For last year's Los Angeles premiere of "Charlie and the Chocolate Factory," Warner Bros. executives wanted to infuse the air outside the theater and inside the lobby with the rich fragrance of Wonka bars. They turned to Neal Harris for the aromatic task.
Harris operates two small Los Angeles-based companies devoted to the world of smells. The entrepreneur assembles as many as 200 ingredients to come up with the perfect ambient aroma to enrich events and a variety of everyday products.
To entice Warner Bros., Harris used 40 ingredients, including cocoa, vanilla extracts and spices such as nutmeg.

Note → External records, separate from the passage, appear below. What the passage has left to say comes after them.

/-- Settles O32: the pair written is `add128` of the two pairs, whose value is the sum modulo `2^128`
(`add128_val`), and the write of the result pair leaves the rest alone. -/
theorem add64Result : Obligations.Add64Result := by
  refine ⟨by decide, fun s => ⟨_, exec_add64 s, ?sum, rfl, rfl, rfl, rfl, rfl, rfl, fun _ => rfl,
    exec_hostSide (exec_add64 s)⟩⟩
  case sum =>
    rw [State.setResultPair_val, add128_val, State.firstPair_val, State.secondPair_val,
      ← Nat.add_assoc]

/-- Settles O40: the lemmas above, one for each of the five primitives. -/
theorem limbPrimitivesExact : Obligations.LimbPrimitivesExact :=
  ⟨fun a b cin => ⟨adc64_sum a b cin, adc64_carry a b cin⟩,
    fun a b bin => ⟨sbb64_difference a b bin, sbb64_borrow_iff a b bin⟩,
    fun a b => ⟨mul64_exact a b, mul64_hi_le a b⟩,
    fun a b => ⟨mullo64_toNat a b, mullo64_eq_mul64_lo a b⟩,
    fun a b => ⟨addlo64_toNat a b, addlo64_eq_adc64_sum a b⟩⟩

end Sys2Proof.Machine

/-! Proofs of the fixed-width family: the words of commands that leave fields unused, the difference as an
integer remainder, and the write of one element register as a frame. -/

namespace Sys2Proof

/-! Command words whose `rm` field, or whose `rd` and `rm` fields, are 0 (R46, R47). -/

theorem packWord_zero_rm (op : Nat) (rd rs1 rs2 : EReg) :
    packWord op rd rs1 rs2 0
      = BitVec.ofNat 32 (op + rd.val * 16 + rs1.val * 128 + rs2.val * 1024) := by
  simp only [packWord, Fin.val_zero, Nat.zero_mul, Nat.add_zero, Nat.reducePow]

theorem packWord_zero_rd_rm (op : Nat) (rs1 rs2 : EReg) :
    packWord op 0 rs1 rs2 0 = BitVec.ofNat 32 (op + rs1.val * 128 + rs2.val * 1024) := by
  rw [packWord_zero_rm, Fin.val_zero, Nat.zero_mul, Nat.add_zero]

end Sys2Proof

namespace Sys2Proof.Machine

/-! The subtractor's two results against the integer difference (R77, R112). -/

theorem sub384_difference (x y : Elem) :
    (elemVal (sub384 x y).1 : Int) = ((elemVal x : Int) - elemVal y) % 2 ^ 384 := by
  have hlt : (elemVal (sub384 x y).1 : Int) < 2 ^ 384 := mod_cast elemVal_lt (sub384 x y).1
  rw [← sub384_exact, Int.sub_mul_emod_self_right, Int.emod_eq_of_lt (Int.natCast_nonneg _) hlt]

theorem sub384_borrow_iff (x y : Elem) : (sub384 x y).2 = true ↔ elemVal x < elemVal y := by
  rw [sub384_borrow, decide_eq_true_iff]

/-! The write of one element register, and what it leaves alone (R10). -/

theorem sameElemsExcept_setElem (s : State) (rd : EReg) (v : Elem) :
    SameElemsExcept rd s (s.setElem rd v) := fun _ hr => s.elem_setElem_ne v hr

theorem onlyElemChanged_setElem (s : State) (rd : EReg) (v : Elem) :
    OnlyElemChanged rd s (s.setElem rd v) :=
  ⟨sameElemsExcept_setElem s rd v, ⟨rfl, rfl, rfl, rfl, rfl, rfl, rfl⟩, rfl, ⟨rfl, rfl, rfl⟩⟩

/-! The obligations of the family. -/

/-- Settles O33: the element written is `add384` of the sources, whose value is the sum modulo `2^384`
(`add384_val`), and the write of `E[rd]` leaves the rest alone. -/
theorem addResult : Obligations.AddResult := by
  refine fun rd rs1 rs2 s => ⟨packWord_zero_rm 0x3 rd rs1 rs2, _, exec_add rd rs1 rs2 s, ?sum,
    onlyElemChanged_setElem s rd _⟩
  case sum => rw [State.elem_setElem_self, add384_val]

/-- Settles O34: `E[rd]` and `BORROW` take the two results of `sub384` on the sources
(`sub384_difference`, `sub384_borrow_iff`), and the two writes leave the rest alone. -/
theorem subResult : Obligations.SubResult := by
  refine fun rd rs1 rs2 s => ⟨packWord_zero_rm 0x4 rd rs1 rs2, _, exec_sub rd rs1 rs2 s, ?difference,
    sub384_borrow_iff _ _, rfl, sameElemsExcept_setElem s rd _, ⟨rfl, rfl, rfl, rfl, rfl, rfl, rfl⟩,
    exec_hostSide (exec_sub rd rs1 rs2 s)⟩
  case difference => rw [State.setBorrow_elem, State.elem_setElem_self, sub384_difference]

/-- Settles O35: `LTE` takes `lteElem` of the sources, which is the limbwise order (`lteElem_iff`), and the
write of the flag leaves the rest alone. -/
theorem lteResult : Obligations.LteResult := fun rs1 rs2 s =>
  ⟨packWord_zero_rd_rm 0x5 rs1 rs2, _, exec_lte rs1 rs2 s, lteElem_iff _ _, rfl, fun _ => rfl,
    ⟨rfl, rfl, rfl, rfl, rfl, rfl, rfl⟩, exec_hostSide (exec_lte rs1 rs2 s)⟩

end Sys2Proof.Machine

"We had to work through layers of decision makers at Warner Bros., so before we started, we made sure we had a great chocolate fragrance," he said.
Harris settled on one that smelled "like a very realistic milk chocolate candy bar." To demonstrate how it could be spread throughout a large area by means of a scent diffuser, he filled an entire floor of Warner Bros.' Burbank offices with the fragrance. It worked -- employees recall following it to the source in hopes of finding actual candy.

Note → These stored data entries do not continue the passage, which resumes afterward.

-- ==== Sys2Proof/Machine/Checksum.lean ====
section
/-! DEFINITION. The checksum arithmetic of 40_checksum.md: the reference function F16, the check-byte generator CHK,
CHECKBYTES (R90), and the rolling step of FL.ABSORB (R92). -/

namespace Sys2Proof.Machine

/-- The unreduced sums (lo, up) after the bytes, from the given sums: `lo = lo + d[i]; up = up + lo` (R90). -/
def f16Sums : Nat → Nat → List Byte → Nat × Nat
  | lo, up, [] => (lo, up)
  | lo, up, b :: d => f16Sums (lo + b.toNat) (up + (lo + b.toNat)) d

/-- F16(d) = (lower, upper), both sums from 0 on unbounded integers, reduced mod 255 at the end (R90). -/
def f16 (d : List Byte) : Nat × Nat :=
  ((f16Sums 0 0 d).1 % Config.flMod, (f16Sums 0 0 d).2 % Config.flMod)

/-- The first check byte of CHK(l, u), the one transmitted first (R90). -/
def chk0 (l u : Nat) : Nat := 255 - (l + u) % Config.flMod

/-- The second check byte of CHK(l, u) (R90). -/
def chk1 (l u : Nat) : Nat := 255 - (l + chk0 l u) % Config.flMod

/-- CHECKBYTES(d) = CHK(F16(d)), as the two bytes in the order they are transmitted (R90). -/
def checkBytes (d : List Byte) : List Byte :=
  [BitVec.ofNat 8 (chk0 (f16 d).1 (f16 d).2), BitVec.ofNat 8 (chk1 (f16 d).1 (f16 d).2)]

/-- FL.ABSORB's new `lower`: l1 = (lower + b) mod 255 (R92). -/
def absorbLower (lower b : Byte) : Nat := (lower.toNat + b.toNat) % Config.flMod

/-- FL.ABSORB's new `upper`, made with the new `lower`: u1 = (upper + l1) mod 255 (R92). -/
def absorbUpper (lower upper b : Byte) : Nat := (upper.toNat + absorbLower lower b) % Config.flMod

end Sys2Proof.Machine
end

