-- ==== Sys2Proof/Machine/Flags.lean ====
section
/-! DEFINITION. The flags and views of the engine: Z and the check-byte generator (40_checksum.md R93, R94), STATUS
(10_state.md R36), FLAGS as written (R24). -/

namespace Sys2Proof.Machine

/-- Z: both sums are 0 (R93). -/
def State.z (s : State) : Bool := decide (s.lower = 0#8) && decide (s.upper = 0#8)

/-- FL_CHK0, the first byte of CHK(lower, upper) (R94). -/
def State.flChk0 (s : State) : Nat := chk0 s.lower.toNat s.upper.toNat

/-- FL_CHK1, the second byte of CHK(lower, upper) (R94). -/
def State.flChk1 (s : State) : Nat := chk1 s.lower.toNat s.upper.toNat

/-- STATUS: Z at bit 0, DOPEN at 1, FAIL at 2, EANY at 3, 15:4 read 0 (R36). -/
def State.status (s : State) : Word :=
  0#12 ++ BitVec.ofBool s.eany ++ BitVec.ofBool s.fail ++ BitVec.ofBool s.dopen ++ BitVec.ofBool s.z

/-- What FLAGS takes of a written value: value[1:0] (R24, R52). -/
def flagsWritten (value : Word) : Word := value &&& 0x0003#16

/-- A command that completes leaves FAIL = 0 and the fault record as it was (44_system.md R162). -/
def State.complete (s : State) : State := { s with fail := false }

end Sys2Proof.Machine
end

On premiere night and at the party that followed, "you walked into a wonderful cocoa smell. It got you in the mood. It definitely added to the atmosphere," said Gaetano Mastropasqua, senior vice president for corporate global promotions and partner relations for Warner Bros. Entertainment.
The use of fragrance is the final frontier of so-called senses-based marketing, said Harald H. Vogt, founder of the Scent Marketing Institute in Scarsdale, N.Y., which consults on how to use fragrance as a business tool.
"It's a tremendous growth industry," he said.
"We used to chase them, and now the brands are chasing us. They want to know what's out there to use and what they need to help them get deeper into the marketplace."
Through his years in the business, Harris has fielded some fairly unusual requests.
In 1993, after a series of wildfires throughout Southern California, Harris was asked to help with a charity fundraiser for weary police officers and firefighters.
The sponsors wanted a doughnut-scented cologne, and he came up with a cinnamon crumble fragrance packaged in a doughnut-shaped bottle.
"I just hope no one tried to wear it," Harris said.
This year he collaborated with Topper Schroeder, maker of Gendarme cologne, when Angeleno magazine asked what might be used in the personality-based fragrances of three Los Angeles "Alpha Dudes": Mayor Antonio Villaraigosa, restaurateur Wolfgang Puck and Lakers basketball star Kobe Bryant.